> **Problem description**
In the records below, find the line that contains "htarget hon hsent" and the line that contains "rw [compared_towerAt w s htw]". Set down exactly those lines and every line between them, and nothing more.
=== Data for this exercise ===
/-- Settles O41: transitions by the request at the head, dividers by comparison, a hot tower by what its kills leave. -/
theorem powerEvents : Obligations.PowerEvents := by
  refine ⟨?_, ?_, ?_, ?_, ?_, ?_, ?_, ?_, ?_, ?_, ?_⟩
  · intro s lay p rest hpreqs hstart htarget hdead hallowed hsent
    have hgo : (transitionAllowed s lay p.target && !((s.layerAt lay).power == .run && unsent s lay p.target)) = true := by
      rw [hallowed, Bool.true_and, Bool.not_eq_true', Bool.and_eq_false_imp]
      exact fun hrun => hsent (beq_iff_eq.mp hrun)
    change execLayerTransitionStart lay s = _
    simp only [execLayerTransitionStart, hpreqs, hstart, if_neg htarget, hdead, hgo, Bool.false_eq_true, if_false, if_true]
  · intro s lay p rest hpreqs hstart hleft htarget hon hsent
    rw [exec_layerTransitionDone hpreqs hstart hleft hon hsent fun hoff => absurd hoff htarget]
    cases htgt : p.target with
    | off => exact absurd htgt htarget
    | _ => rfl
  · intro s lay p rest hpreqs hstart hleft htarget hon hallowed hsent
    refine ⟨?_, enterOff_power lay s⟩
    rw [exec_layerTransitionDone hpreqs hstart hleft hon (by rwa [htarget]) fun _ => hallowed, htarget]
    rfl
  · intro s key n hkey
    exact if_pos hkey
  · intro s lay p rest hpreqs hstart hleft htarget hoff hcopied
    obtain ⟨_, htpreqs, htflags, hteyelets⟩ := takeBack_frame lay s
    obtain ⟨hpower, hspreqs, hsflags, hseyelets⟩ :=
      placeSupervisor_frame lay ((takeBack lay s).updLayer lay (fun l => { l with power := p.target }))
    rw [State.updLayer_layerAt_same] at hpower hspreqs hsflags hseyelets
    obtain ⟨hfpower, hfpreqs, hfflags, hfeyelets⟩ := finishRequest_frame lay p
      (placeSupervisor lay ((takeBack lay s).updLayer lay (fun l => { l with power := p.target })))
    refine ⟨_, exec_keeperCopyDone hpreqs hstart hleft htarget hoff hcopied, hfpower.trans hpower, ?_,
      hfflags.trans (hsflags.trans htflags), hfeyelets.trans (hseyelets.trans hteyelets)⟩
    rw [hfpreqs, hspreqs, htpreqs, hpreqs, List.tail_cons]
  · intro s tw d hnext hframe
    change execDivChange tw s = _
    simp only [execDivChange, hnext, hframe, if_true]
  · intro s w hsame
    exact if_pos hsame
  · intro s w hnew
    obtain ⟨hpwr, hms⟩ := compared_pwr w s
    refine ⟨_, exec_powerCheck_of_new hnew, hpwr, hms, fun tw htw => ?_⟩
    rw [compared_towerAt w s htw]
    exact comparedTower_frame _ _ (s.towerAt tw)
  · intro s tw tj hhot
    refine ⟨_, rfl, ?_⟩
    rw [State.updTower_towerAt_same]
    simp only [askDiv, wantedDiv, decide_eq_true hhot, Bool.or_true, if_true]
    exact ⟨trivial, trivial, fun hdiv => if_neg (Ne.symm hdiv)⟩
  · intro s tw tj hcool
    refine ⟨_, rfl, ?_⟩
    rw [State.updTower_towerAt_same]
    simp only [askDiv, wantedDiv, decide_eq_false (Nat.not_le.mpr hcool), Bool.and_false, Bool.false_eq_true, if_false]
    exact ⟨trivial, fun hdiv => if_neg (Ne.symm hdiv)⟩
  · intro s tw tj hcritical
    obtain ⟨u, hexec, hctxs, hlayers⟩ := exec_junctionCritical_of_hot (s := s) (tw := tw) hcritical
    refine ⟨_, hexec, alarm_mem_mail .., fun n hn => ?_⟩
    have hpower := foldl_stopLayer_power (8 * tw + n) (upto 8) (fun n => 8 * tw + n) u
    obtain ⟨hoff, hon⟩ := foldl_stopLayer_stopping (f := fun n => 8 * tw + n) (mem_upto hn) u
    rw [layerAt_congr hlayers] at hpower
    rw [alarm_layerAt]
    rw [hpower] at hoff hon
    refine ⟨fun c hc htask hexit hkill => ?_, hpower, hoff, hon⟩
    rw [alarm_ctxAt]
    exact foldl_stopLayer_dooms (f := fun n => 8 * tw + n) (mem_upto hn) hc (.inl (by rw [ctxAt_congr hctxs]; exact ⟨htask, hexit, hkill⟩))

end


section
/-!
PROOF. Errors and failed parts (R479 to R487).
-/

namespace Sys2Proof.Proofs

open Sys2Proof.Machine Sys2Proof.Claims

variable {s : State} {lay : Nat}

/-! ### Records, telemetry, and what an error is attributed to -/

theorem errorBytes_length (code kind tw phys k c : Nat) (loc : DWord) (cyc : Nat) :
    (errorBytes code kind tw phys k c loc cyc).length = 32 := by
  simp only [errorBytes, List.length_append, length_leBytes]

/-- A state that has one more error record, and more counted of a tower's telemetry. -/
def recorded (code kind tw phys k c : Nat) (loc : DWord) (key : Nat) (s : State) : State :=
  countTel tw key (errorRecord code kind tw phys k c loc s)

theorem recorded_mail (code kind tw phys k c : Nat) (loc : DWord) (key : Nat) (s : State) :
    (recorded code kind tw phys k c loc key s).mail =
      s.mail ++ [.error (errorBytes code kind tw phys k c loc (s.towerAt tw).cycle)] := rfl

theorem recorded_ctxAt (code kind tw phys k c : Nat) (loc : DWord) (key j : Nat) (s : State) :
    (recorded code kind tw phys k c loc key s).ctxAt j = s.ctxAt j := rfl

theorem recorded_layerAt (code kind tw phys k c : Nat) (loc : DWord) (key j : Nat) (s : State) :
    (recorded code kind tw phys k c loc key s).layerAt j = s.layerAt j := rfl

theorem errorSite_recorded (lay c' code' k' loc' code kind tw phys k c : Nat) (loc : DWord) (key : Nat) (s : State) :
    errorSite (recorded code kind tw phys k c loc key s) lay c' code' k' loc' = errorSite s lay c' code' k' loc' := rfl

/-- Counting telemetry and leaving records keep every tower but for its telemetry. -/
theorem recorded_towerAt (code kind tw phys k c : Nat) (loc : DWord) (key j : Nat) (s : State) :
    ∃ m, (recorded code kind tw phys k c loc key s).towerAt j = { s.towerAt j with telemetry := m } := by
  unfold recorded countTel
  by_cases hj : tw = j
  · rw [hj, State.updTower_towerAt_same]
    exact ⟨_, rfl⟩
  · rw [State.updTower_towerAt_ne _ _ hj]
    exact ⟨(s.towerAt j).telemetry, rfl⟩

/-! ### UNCORR in a task -/

/-- The trap of an uncorrectable error (R479). -/
def uncorrTrap (s : State) (lay c code k loc : Nat) : TrapInfo :=
  let r := errorSite s lay c code k loc
  { cause := .uncorr, sub := code, code := 0, cell := if code = 9 ∨ code = 14 then none else some k, dec := false,
    slot := r.2.2, baddr := r.2.1, region := r.1, aux0 := errorLoc k loc, aux1 := 0 }

theorem endFreeze_uncorr (c : Nat) (l : Layer) : (endFreeze c l).uncorr = l.uncorr := by
  unfold endFreeze Layer.keepHolds
  split <;> rfl

/-- One more UNCORR of a layer that had fewer than three of late does not fail it (R483). -/
theorem wornOut_noteUncorr (u : State)
    (h : ((u.layerAt lay).uncorr.filter (fun m => u.cycleOf lay < m + 2 ^ 30)).length < 3) :
    wornOut lay (noteUncorr lay u) = noteUncorr lay u := by
  refine if_neg ?_
  rw [noteUncorr, State.updLayer_layerAt_same]
  change ¬4 ≤ (((u.layerAt lay).uncorr.filter (fun m => u.cycleOf lay < m + 2 ^ 30) ++ [u.cycleOf lay]).filter
    (fun m => u.cycleOf lay < m + 2 ^ 30)).length
  have hmore := List.length_filter_le (fun m => decide (u.cycleOf lay < m + 2 ^ 30))
    ((u.layerAt lay).uncorr.filter (fun m => u.cycleOf lay < m + 2 ^ 30) ++ [u.cycleOf lay])
  rw [List.length_append, List.length_singleton] at hmore
  omega

/-- UNCORR in a task that can take it, in a layer that is not worn out: the task discards, and nothing else is reached (R479). -/
theorem raiseUncorr_of_resident {c code k loc : Nat} {u : State} (htask : (u.ctxAt (ctxKey lay c)).task ≠ .free)
    (hstate : (u.ctxAt (ctxKey lay c)).state = .resident) (htrapped : (u.ctxAt (ctxKey lay c)).task ≠ .trapped)
    (hplaced : (u.ctxAt (ctxKey lay c)).task ≠ .placed) (hquiet : (u.ctxAt (ctxKey lay c)).quieted = false)
    (hworn : ((u.layerAt lay).uncorr.filter (fun m => u.cycleOf lay < m + 2 ^ 30)).length < 3) :
    let t := wornOut lay (raiseUncorr lay c code k loc u)
    t.mail = u.mail ∧ (t.ctxAt (ctxKey lay c)).state = .discarding ∧
      (t.ctxAt (ctxKey lay c)).trap = some (uncorrTrap u lay c code k loc) ∧ ∀ j, j ≠ ctxKey lay c → t.ctxAt j = u.ctxAt j := by
  have htaken : ¬((u.ctxAt (ctxKey lay c)).task = .trapped ∨ (u.ctxAt (ctxKey lay c)).task = .placed ∨
      ((u.ctxAt (ctxKey lay c)).quieted = true ∧ (uncorrTrap u lay c code k loc).cause ≠ .watchdog ∧
        (uncorrTrap u lay c code k loc).dec = false)) := by
    simp [htrapped, hplaced, hquiet]
  have hraise : raiseUncorr lay c code k loc u = noteUncorr lay (takeTrap lay c (uncorrTrap u lay c code k loc) u) := if_neg htask
  rw [hraise, takeTrap_of_resident hstate htaken, wornOut_noteUncorr]
  · refine ⟨?_, ?_, ?_, fun j hj => ?_⟩
    · rw [noteUncorr, State.updLayer_mail, State.updLayer_mail, State.updCtx_mail]
    · rw [noteUncorr, State.updLayer_ctxAt, State.updLayer_ctxAt, State.updCtx_ctxAt_same]
    · rw [noteUncorr, State.updLayer_ctxAt, State.updLayer_ctxAt, State.updCtx_ctxAt_same]
    · rw [noteUncorr, State.updLayer_ctxAt, State.updLayer_ctxAt, State.updCtx_ctxAt_ne _ _ (Ne.symm hj)]
  · rw [State.updLayer_layerAt_same, endFreeze_uncorr, State.updCtx_layerAt]
    exact hworn

/-- The structures whose uncorrectable errors are UNCORR in the task that holds the place (R479). -/
theorem uncorrectableIn_of_task {phys code k c loc : Nat} {u : State}
    (hcode : code ∈ [1, 2, 3, 5, 6, 14] ∨ (code = 7 ∧ 56 ≤ loc) ∨ (code = 9 ∧ c ≠ 4)) (hc : c < 5) :
    uncorrectableIn lay phys code k c loc u = wornOut lay (raiseUncorr lay c code k loc u) := by
  simp only [List.mem_cons, List.not_mem_nil, or_false] at hcode
  exact (if_neg (by omega)).trans ((if_neg (by omega)).trans ((if_neg (by omega)).trans ((if_neg (by omega)).trans (if_pos (by omega)))))

theorem recorded_cycleOf (code kind tw phys k c : Nat) (loc : DWord) (key lay : Nat) (s : State) :
    (recorded code kind tw phys k c loc key s).cycleOf lay = s.cycleOf lay := by
  obtain ⟨m, hm⟩ := recorded_towerAt code kind tw phys k c loc key (lay / 8) s
  rw [State.cycleOf, hm, State.cycleOf]

theorem logicalOf_recorded (code kind tw phys k c : Nat) (loc : DWord) (key j p : Nat) (s : State) :
    logicalOf ((recorded code kind tw phys k c loc key s).towerAt j) p = logicalOf (s.towerAt j) p := by
  obtain ⟨m, hm⟩ := recorded_towerAt code kind tw phys k c loc key j s
  rw [hm]
  rfl

/-- Such an error is recorded, counted, and UNCORR in the task (R479). -/
theorem exec_softError_of_task {code tw phys n k c loc : Nat}
    (hcode : code ∈ [1, 2, 3, 5, 6, 14] ∨ (code = 7 ∧ 56 ≤ loc) ∨ (code = 9 ∧ c ≠ 4))
    (hlog : logicalOf (s.towerAt tw) phys = some n) (hc : c < 5) (hk : k < 64) :
    exec (.softError code tw phys k c loc true) s = .next (wornOut (8 * tw + n) (raiseUncorr (8 * tw + n) c code k loc
      (recorded code 1 tw phys k c (errorLoc k loc) (telUncorrectable code phys) s))) := by
  have hplain : code ≠ 13 ∧ code ≠ 11 := by
    simp only [List.mem_cons, List.not_mem_nil, or_false] at hcode
    omega
  have hthere := logicalOf_recorded code 1 tw phys k c (errorLoc k loc) (telUncorrectable code phys) tw phys s
  rw [hlog, recorded] at hthere
  change execSoftError code tw phys k c loc true s = _
  simp only [execSoftError, if_neg hplain.1, if_neg hplain.2, if_true, Bool.not_true, Bool.false_eq_true, if_false, hthere,
    Nat.mod_eq_of_lt hk]
  rw [uncorrectableIn_of_task hcode hc, recorded]

/-! ### Retries -/

/-- A layer held back by a repeated traversal passes its turn once, at the same step (R481). -/
theorem beginIssue_of_stall (h : (s.layerAt lay).stall = true) : ∃ t, beginIssue lay s = .next t ∧ (t.layerAt lay).stall = false ∧
    t.phase = nextLayer lay ∧ (t.layerAt lay).step = (s.layerAt lay).step ∧ t.ctxs = s.ctxs := by
  have hpass : passStall lay s = s.updLayer lay (fun l => { l with stall := false, thaw := some (l.thaw.getD (s.cycleOf lay)) }) :=
    if_pos h
  have hphase : ∀ (u : State) (p : Phase), ({ u with phase := p } : State).layerAt lay = u.layerAt lay := fun _ _ => rfl
  have hlayer : ∀ p, ({ passStall lay s with phase := p } : State).layerAt lay =
      { s.layerAt lay with stall := false, thaw := some ((s.layerAt lay).thaw.getD (s.cycleOf lay)) } := fun p => by
    rw [hphase, hpass, State.updLayer_layerAt_same]
  refine ⟨_, if_pos (by rw [h, Bool.or_true]), ?_, rfl, ?_, ?_⟩
  · rw [hlayer]
  · rw [hlayer]
  · exact (congrArg State.ctxs hpass).trans (State.updLayer_ctxs ..)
===
> **Response area**
  · intro s lay p rest hpreqs hstart hleft htarget hon hsent
    rw [exec_layerTransitionDone hpreqs hstart hleft hon hsent fun hoff => absurd hoff htarget]
    cases htgt : p.target with
    | off => exact absurd htgt htarget
    | _ => rfl
  · intro s lay p rest hpreqs hstart hleft htarget hon hallowed hsent
    refine ⟨?_, enterOff_power lay s⟩
    rw [exec_layerTransitionDone hpreqs hstart hleft hon (by rwa [htarget]) fun _ => hallowed, htarget]
    rfl
  · intro s key n hkey
    exact if_pos hkey
  · intro s lay p rest hpreqs hstart hleft htarget hoff hcopied
    obtain ⟨_, htpreqs, htflags, hteyelets⟩ := takeBack_frame lay s
    obtain ⟨hpower, hspreqs, hsflags, hseyelets⟩ :=
      placeSupervisor_frame lay ((takeBack lay s).updLayer lay (fun l => { l with power := p.target }))
    rw [State.updLayer_layerAt_same] at hpower hspreqs hsflags hseyelets
    obtain ⟨hfpower, hfpreqs, hfflags, hfeyelets⟩ := finishRequest_frame lay p
      (placeSupervisor lay ((takeBack lay s).updLayer lay (fun l => { l with power := p.target })))
    refine ⟨_, exec_keeperCopyDone hpreqs hstart hleft htarget hoff hcopied, hfpower.trans hpower, ?_,
      hfflags.trans (hsflags.trans htflags), hfeyelets.trans (hseyelets.trans hteyelets)⟩
    rw [hfpreqs, hspreqs, htpreqs, hpreqs, List.tail_cons]
  · intro s tw d hnext hframe
    change execDivChange tw s = _
    simp only [execDivChange, hnext, hframe, if_true]
  · intro s w hsame
    exact if_pos hsame
  · intro s w hnew
    obtain ⟨hpwr, hms⟩ := compared_pwr w s
    refine ⟨_, exec_powerCheck_of_new hnew, hpwr, hms, fun tw htw => ?_⟩
    rw [compared_towerAt w s htw]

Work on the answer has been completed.